3. minimum file size (it's a big podcast)

Thanks, anyway. Really. It's the thought that counts.

Posted: Wed Oct 26, 2005 9:21 am
by mkilly
OK! That's fine. I'm going to repost my thing to the other MP3 thread here (it seems to me my advice will be useful to those cats there).

I have found the solution to this problem, though, too.

1. Go to that same site: http://www.rarewares.org/mp3.html
2. Download the CoolLAME Filter, "Filter for Cool Edit and Adobe Audition that uses lame_enc.dll for MP3 encoding"
3. Extract the contents of the .zip to C:\Program Files\Adobe\Audition 1.5 (for example)
4. In Audition, when you have the full podcast loaded and ready for saving, go to File -> Save As.
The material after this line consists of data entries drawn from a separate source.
-- ==== Sys2Proof/Laws/Kept.lean ====
section
/-! SUPPORT. Which of the shared operations leave every memory of the device as it is, and what the others do to it: the canonical form is
kept by all of them. -/

namespace Sys2Proof.Machine

/-- No memory of the device differs: HBM and host space, core stores with their code bytes and spare rows, words held by an L2. -/
def MemSame (s t : State) : Prop :=
  t.mem = s.mem ∧
  (∀ c, (t.core c).store = (s.core c).store ∧ (t.core c).code = (s.core c).code ∧
    (t.core c).repair.spareCs = (s.core c).repair.spareCs) ∧
  ∀ c, (t.cluster c).l2Home = (s.cluster c).l2Home

/-- The memories of one core are in canonical form. -/
def Core.MemWf (c : Core) : Prop := c.store.wf = true ∧ c.code.wf = true ∧ c.repair.spareCs.wf = true

theorem MemSame.refl (s : State) : MemSame s s := ⟨rfl, fun _ => ⟨rfl, rfl, rfl⟩, fun _ => rfl⟩

theorem MemSame.trans {s t u : State} (h : MemSame s t) (g : MemSame t u) : MemSame s u :=
  ⟨g.1.trans h.1, fun c => ⟨(g.2.1 c).1.trans (h.2.1 c).1, (g.2.1 c).2.1.trans (h.2.1 c).2.1, (g.2.1 c).2.2.trans (h.2.1 c).2.2⟩,
    fun c => (g.2.2 c).trans (h.2.2 c)⟩

theorem MemSame.wf {s t : State} (h : MemSame s t) (w : s.MemWf) : t.MemWf := by
  refine ⟨h.1 ▸ w.1, fun c => (h.2.2 c).symm ▸ w.2.1 c, fun c => ?_⟩
  obtain ⟨e1, e2, e3⟩ := h.2.1 c
  exact ⟨e1.symm ▸ (w.2.2 c).1, e2.symm ▸ (w.2.2 c).2.1, e3.symm ▸ (w.2.2 c).2.2⟩

theorem MemSame.bytes {s t : State} (h : MemSame s t) : BytesKept s t := by
  intro home phys a
  simp only [State.byteAt, h.1, (h.2.1 phys).1, h.2.2 phys]

/-- States with the same memory, cores and clusters. -/
theorem MemSame.of_eq {s t : State} (h : t.mem = s.mem) (hc : t.cores = s.cores) (hk : t.clusters = s.clusters) : MemSame s t := by
  refine ⟨h, fun c => ?_, fun c => ?_⟩
  · have : t.core c = s.core c := by simp only [State.core, hc]
    rw [this]; exact ⟨rfl, rfl, rfl⟩
  · simp only [State.cluster, hk]

/-- A core is replaced by one with the same memories. -/
theorem MemSame.setCore {s : State} {c : Nat} {k : Core} (hs : k.store = (s.core c).store) (hc : k.code = (s.core c).code)
    (hr : k.repair.spareCs = (s.core c).repair.spareCs) : MemSame s (s.setCore c k) := by
  refine ⟨rfl, fun d => ?_, fun _ => rfl⟩
  simp only [State.setCore, State.core, Tab.get_set]
  split
  · rename_i e; subst e; exact ⟨hs, hc, hr⟩
  · exact ⟨rfl, rfl, rfl⟩

theorem MemSame.modCore {s : State} {c : Nat} {f : Core → Core} (hs : ∀ k, (f k).store = k.store) (hc : ∀ k, (f k).code = k.code)
    (hr : ∀ k, (f k).repair.spareCs = k.repair.spareCs) : MemSame s (s.modCore c f) := .setCore (hs _) (hc _) (hr _)

theorem MemSame.modCluster {s : State} {c : Nat} {f : Cluster → Cluster} (h : ∀ k, (f k).l2Home = k.l2Home) : MemSame s (s.modCluster c f) := by
  refine ⟨rfl, fun _ => ⟨rfl, rfl, rfl⟩, fun d => ?_⟩
  simp only [State.modCluster, State.cluster, Tab.get_set]
  split
  · rename_i e; subst e; exact h _
  · rfl

theorem MemSame.setPart (s : State) (p : Nat) (q : Partition) : MemSame s (s.setPart p q) := .of_eq rfl rfl rfl
theorem MemSame.modPart (s : State) (p : Nat) (f : Partition → Partition) : MemSame s (s.modPart p f) := .of_eq rfl rfl rfl
theorem MemSame.post (s : State) (i : Instr) : MemSame s (s.post i) := .of_eq rfl rfl rfl
theorem MemSame.free (s : State) : MemSame s s.free.2 := .of_eq rfl rfl rfl
theorem MemSame.send (s : State) (x : Sent) : MemSame s (s.send x) := .of_eq rfl rfl rfl

theorem MemSame.foldl {α : Type} {f : State → α → State} (h : ∀ s x, MemSame s (f s x)) (l : List α) (s : State) : MemSame s (l.foldl f s) := by
  induction l generalizing s with
  | nil => exact .refl s
  | cons x r ih => exact (h s x).trans (ih _)

/-! Memories that change and keep their form. -/

theorem State.MemWf.setMem {s : State} (h : s.MemWf) {m : Mem} (hm : m.wf = true) : ({ s with mem := m } : State).MemWf := ⟨hm, h.2.1, h.2.2⟩

theorem State.MemWf.setCore {s : State} (h : s.MemWf) {c : Nat} {k : Core} (hk : k.MemWf) : (s.setCore c k).MemWf := by
  refine ⟨h.1, h.2.1, fun d => ?_⟩
  simp only [State.setCore, State.core, Tab.get_set]
  split
  · exact hk
  · exact h.2.2 d

theorem State.MemWf.modCore {s : State} (h : s.MemWf) {c : Nat} {f : Core → Core} (hf : ∀ k : Core, k.MemWf → (f k).MemWf) :
    (s.modCore c f).MemWf := h.setCore (hf _ (h.2.2 c))

theorem State.MemWf.modCluster {s : State} (h : s.MemWf) {c : Nat} {f : Cluster → Cluster}
    (hf : ∀ k : Cluster, k.l2Home.wf = true → (f k).l2Home.wf = true) : (s.modCluster c f).MemWf := by
  refine ⟨h.1, fun d => ?_, h.2.2⟩
  simp only [State.modCluster, State.cluster, Tab.get_set]
  split
  · exact hf _ (h.2.1 c)
  · exact h.2.1 d

theorem State.MemWf.foldl {α : Type} {f : State → α → State} (hf : ∀ s x, s.MemWf → (f s x).MemWf) (l : List α) {s : State} (h : s.MemWf) :
    (l.foldl f s).MemWf := by
  induction l generalizing s with
  | nil => exact h
  | cons x r ih => exact ih (hf _ _ h)

/-- The state after reset has every memory in canonical form. -/
theorem State.reset_memWf : State.reset.MemWf := ⟨rfl, fun _ => rfl, fun _ => ⟨rfl, rfl, rfl⟩⟩

/-! Registers, slots and queues. -/

theorem MemSame.modCs (s : State) (f : SlotState → SlotState) : MemSame s (s.modCs f) := .modCore (fun _ => rfl) (fun _ => rfl) (fun _ => rfl)
theorem MemSame.modRegs (s : State) (f : Regs → Regs) : MemSame s (s.modRegs f) := .modCore (fun _ => rfl) (fun _ => rfl) (fun _ => rfl)
theorem MemSame.branch (s : State) (b : Branch) : MemSame s (s.branch b) := .modCs s _
theorem MemSame.advance (s : State) : MemSame s s.advance := .modCs s _
theorem MemSame.retS (s : State) (sd : SReg) (v : Word) (t : Bool) : MemSame s (s.retS sd v t) := (MemSame.modRegs s _).trans (.advance _)
theorem MemSame.raise (s : State) (code : BitVec 8) (d : BitVec 32) (v : Word) : MemSame s (s.raise code d v) := .modCs s _
theorem MemSame.illegal (s : State) (d : BitVec 32) : MemSame s (s.illegal d) := .modCs s _
theorem MemSame.misaligned (s : State) (va : Word) : MemSame s (s.misaligned va) := .modCs s _

/-- So do the marks of the moves outstanding (R14, R63). -/
theorem Core.relink_memories (c : Core) : c.relink.store = c.store ∧ c.relink.code = c.code ∧ c.relink.repair = c.repair := by
  unfold Core.relink; split <;> exact ⟨rfl, rfl, rfl⟩

theorem Core.met_memories (c : Core) (l : List Slot) :
    (c.met l).store = c.store ∧ (c.met l).code = c.code ∧ (c.met l).repair = c.repair := Core.relink_memories _

/-- Taking a trap, and returning from one, leave the core's memories. -/
theorem Core.takeTrap_memories (c : Core) (k : Slot) (t : Trap) :
    (c.takeTrap k t).store = c.store ∧ (c.takeTrap k t).code = c.code ∧ (c.takeTrap k t).repair = c.repair := Core.met_memories _ _

theorem Core.testReturn_memories (c : Core) :
    c.testReturn.store = c.store ∧ c.testReturn.code = c.code ∧ c.testReturn.repair = c.repair := by
  unfold Core.testReturn; split <;> exact ⟨rfl, rfl, rfl⟩

theorem Core.returnFrom_memories (c : Core) (k : Slot) :
    (c.returnFrom k).store = c.store ∧ (c.returnFrom k).code = c.code ∧ (c.returnFrom k).repair = c.repair := Core.testReturn_memories _

@[simp] theorem Core.setQueue_store (c : Core) (q : Queue) (x : QState) : (c.setQueue q x).store = c.store := by cases q <;> rfl
@[simp] theorem Core.setQueue_code (c : Core) (q : Queue) (x : QState) : (c.setQueue q x).code = c.code := by cases q <;> rfl
@[simp] theorem Core.setQueue_repair (c : Core) (q : Queue) (x : QState) : (c.setQueue q x).repair = c.repair := by cases q <;> rfl

theorem MemSame.modQueue (s : State) (c : Nat) (q : Queue) (f : QState → QState) : MemSame s (s.modCore c (fun x => x.modQueue q f)) :=
  .modCore (fun _ => Core.setQueue_store ..) (fun _ => Core.setQueue_code ..)
    (fun k => by show ((k.setQueue q _).repair).spareCs = _; rw [Core.setQueue_repair])

/-! Time, reports, parks and losses. -/

theorem MemSame.elapse (s : State) (d : Word) : MemSame s (s.elapse d) := by
  unfold State.elapse; split
  · exact .of_eq rfl rfl rfl
  · dsimp only; split <;> exact .of_eq rfl rfl rfl

theorem MemSame.now (s : State) : MemSame s s.now.2 := (MemSame.free s).trans (.elapse _ _)

theorem MemSame.report (s : State) (part : Nat) (who : Parked) (k : Park) : MemSame s (s.report part who k).2 := by
  unfold State.report
  have h := (MemSame.free s).trans (.now s.free.2)
  dsimp only
  split
  · exact h.trans (.of_eq rfl rfl rfl)
  · exact h.trans (.of_eq rfl rfl rfl)

theorem MemSame.abortRepair (s : State) (c : Nat) : MemSame s (s.modCore c Core.abortRepair) := .modCore (fun _ => rfl) (fun _ => rfl) (fun _ => rfl)

theorem MemSame.parkSlot (s : State) (c : Nat) (k : Slot) (p : Park) (b : Bool) : MemSame s (s.parkSlot c k p b) := by
  unfold State.parkSlot; split
  · exact .abortRepair s c
  · exact (MemSame.report s ..).trans (.modCore (fun _ => rfl) (fun _ => rfl) (fun _ => rfl))

theorem MemSame.parkCs (s : State) (p : Park) : MemSame s (s.parkCs p) := .parkSlot ..

theorem MemSame.parkRing (s : State) (part r : Nat) (k : Park) : MemSame s (s.parkRing part r k) := (MemSame.report s ..).trans (.modPart ..)

theorem MemSame.modNode (s : State) (part n : Nat) (f : Node → Node) : MemSame s (s.modNode part n f) := .modPart ..

theorem MemSame.parkDispatcher (s : State) (part n : Nat) (k : Park) : MemSame s (s.parkDispatcher part n k) :=
  (MemSame.report s ..).trans (.modNode ..)

theorem MemSame.parkCompletion (s : State) (part : Nat) (k : Park) : MemSame s (s.parkCompletion part k) := (MemSame.report s ..).trans (.modPart ..)

theorem MemSame.releaseLeave (s : State) (c : Nat) (q : Queue) : MemSame s (s.releaseLeave c q) := by
  refine MemSame.trans ?_ (.modQueue ..)
  exact .modCluster (fun _ => rfl)

theorem MemSame.parkQueue (s : State) (c : Nat) (q : Queue) (p : Park) : MemSame s (s.parkQueue c q p) := by
  unfold State.parkQueue; split
  · exact .abortRepair s c
  · exact ((MemSame.releaseLeave s c q).trans (.report ..)).trans (.modQueue ..)

theorem MemSame.endLaunch (s : State) (part : Nat) (x : BitVec 8) (d : Word) : MemSame s (s.endLaunch part x d) := .modPart ..

theorem MemSame.unhandled (s : State) (c : Nat) (k : Slot) (code : BitVec 8) : MemSame s (s.unhandled c k code) := by
  unfold State.unhandled; split
  · exact .abortRepair s c
  · refine MemSame.trans ?_ (.endLaunch ..)
    exact .modCore (fun _ => rfl) (fun _ => rfl) (fun _ => rfl)

theorem MemSame.unpark (s : State) (part h : Nat) (who : Parked) : MemSame s (s.unpark part h who) := by
  have hf : MemSame s (s.freeHandle part h) := .modPart ..
  refine hf.trans ?_
  unfold State.unpark
  cases who
  · exact .modCore (fun _ => rfl) (fun _ => rfl) (fun _ => rfl)
  · exact .modQueue ..
  · exact .modCore (fun _ => rfl) (fun _ => rfl) (fun _ => rfl)
  · exact .modPart ..
  · exact .modNode ..
  · exact .modPart ..

theorem MemSame.parkParty (s : State) (who : Party) (k : Park) : MemSame s (s.parkParty who k) := by
  cases who
  · exact .parkSlot ..
  · exact .parkQueue ..
  · exact .parkRing ..
  · exact .refl s
  · exact .parkCompletion ..

theorem MemSame.lose (s : State) (l : Loss) : MemSame s (s.lose l) := by
  unfold State.lose
  split
  · exact .refl s
  · split
    · exact .post ..
    · split
      · exact .abortRepair ..
      · exact .abortRepair ..
      · exact .refl s

/-! Events of the functions. -/

theorem MemSame.changePend (s : State) (part : Nat) (f : Partition → Partition) : MemSame s (s.changePend part f) := by
  unfold State.changePend
  dsimp only
  split
  · exact (MemSame.setPart s part _).trans (.foldl (fun s _ => .send s _) _ _)
  · exact .setPart s part _

theorem MemSame.raiseEvent (s : State) (part n : Nat) : MemSame s (s.raiseEvent part n) := .changePend ..

theorem MemSame.pfEvent (s : State) (n : Nat) : MemSame s (s.pfEvent n) := by
  unfold State.pfEvent; split
  · exact .of_eq rfl rfl rfl
  · exact .send ..

theorem MemSame.capChanged (s : State) : MemSame s s.capChanged :=
  (MemSame.of_eq (t := { s with capGen := s.capGen + 2 }) rfl rfl rfl).trans (.pfEvent ..)

theorem State.MemWf.putHost {s : State} (h : s.MemWf) (a : Word) (l : List Word) : (s.putHost a l).MemWf := by
  refine h.setMem ?_
  have : ∀ (l : List (Word × Nat)) (m : Mem), m.wf = true →
      (l.foldl (fun m x => m.store (hostPa (a + BitVec.ofNat 64 (8 * x.2)) / 8) x.1) m).wf = true := by
    intro l
    induction l with
    | nil => exact fun _ h => h
    | cons x r ih => exact fun m hm => ih _ (Mem.wf_store hm ..)
  exact this _ _ h.1

/-! What passes the limiters (R347, R348). -/

theorem MemSame.transfer (s : State) (part : Nat) (w : Limiter) (n : Nat) : MemSame s (s.transfer part w n) :=
  (MemSame.elapse s _).trans (.modPart ..)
Under "Save as type:" select "MPEG layer-3 (LAME) (*.mp3)." Then you can hit up "Options," Preset: ABR, CBR/ABR bitrate 128 (for example). With the "Save extra non-audio information" you might even get the ID3 information already saved, if you have the title and author in the Audition information for the session.

HTH

Posted: Wed Oct 26, 2005 9:48 am
by Spud
I have tried this. The time is initially incorrect in WinAmp.

Posted: Wed Oct 26, 2005 7:12 pm
by jb
It would be pretty cool if there were an online gizmo that let you upload an audio file and automatically MP3-ized it according to the boxes you checked, then just dumped it back at you.

Ideally, it would do this on the fly somehow so the server didn't have to hold either the upload or the output.

This is apropos of almost nothing, but somebody get on this.